Obi-Wan Kenobi: How Did Reva Survive Anakin's Attack? The Dark Side May Have Answers
Of all the characters introduced in the Disney+ limited series "Obi-Wan Kenobi," perhaps none is more compelling than Moses Ingram's ruthless Sith Inquisitor Reva Sevander. Vengeful to the point of being sociopathic, her traumatic survival of Anakin Skywalker's (Hayden Christensen) Jedi Temple massacre creates a dark obsession within her to become his ultimate assassin.
She comes close to exacting this goal by leveraging both her apparent loyalty to the Dark Side and Darth Vader's own obsessive hatred of his old master (Ewan McGregor) to make an attempt on the Sith Lord's life (while his thoughts and energies are otherwise expended). Reva is eventually disarmed during her long-awaited duel with Vader, giving him an opening to drive his lightsaber through her chest — and yet, this seemingly mortal wound would not prove fatal.
While it may be a bit hard to swallow for some (after all, a similar wound claims Qui-Gon Jinn's life decades earlier), Reva's survival could be explained through her powerful connection to the dark side of the force. As fans have already seen, those with this connection are often able to sustain themselves through raw hate alone, even when confronted with dire circumstances. In this manner, Maul (Ray Park, Sam Witwer in "The Clone Wars") survives being severed in half. Meanwhile, in the expanded "Legends" continuity, the ancient Sith Lord Darth Sion survives the Great Sith War and achieves a perverse sort of immortality by using his unspeakable agony to fuel his hatred, and his hatred to fuel his grotesque vitality. "Kenobi" even depicts how exactly Reva channels her hate to survive to the series' end.
Reva needed to find a new way to wound Vader
After being defeated by Darth Vader, Reva Sevander's wounds are arguably more psychological than they are physical.

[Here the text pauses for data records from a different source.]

-- ==== Sys2Proof/Word.lean ====
section
/-! DEFINITION. The unit of data of the block (00_scope.md R10): the byte, "an 8-bit unsigned value; uniform unit of
both plaintext and history". Every other width is a `BitVec` of that width, and a stream bit is a `Bool`. -/

namespace Sys2Proof

/-- A byte (R10). -/
abbrev Byte := BitVec 8

end Sys2Proof
end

Her sole self-determined purpose in life is to assassinate the man that made her feel so powerless and afraid as a child. The fact that she is, essentially, humiliated by his sheer might in direct combat and reduced to that powerless child turns her only ambition into her greatest failure. As she trembles in the sand, inching her way helplessly toward the weapon that was just used against her, it's clear her feelings for Skywalker can no longer fuel her, lest they return rage and debilitating humiliation in equal measure. It isn't until Reva hears the transmission from Bail Organa (Jimmy Smits) that life returns to her eyes. If she can't slay Vader physically, she can at least take the one thing he wants — vengeance against Obi-Wan Kenobi (it certainly doesn't hurt that he's indirectly responsible for her defeat).
Many viewers are still perplexed as to why Reva would immediately redirect her motivations in order to kill the young Luke Skywalker instead of his father, but it may be that — like Kenobi before him — Luke was only a means for drawing out her true target. Killing Kenobi herself may not have meant much in the series premiere, but after having her own chance at cathartic, life-affirming vengeance torn from her destiny, robbing Vader of his chance may be the only weapon she has left against her ultimate enemy. It's this idea that allows Reva to persist past her mortal wounds and make one last attempt to destroy the man that destroyed her.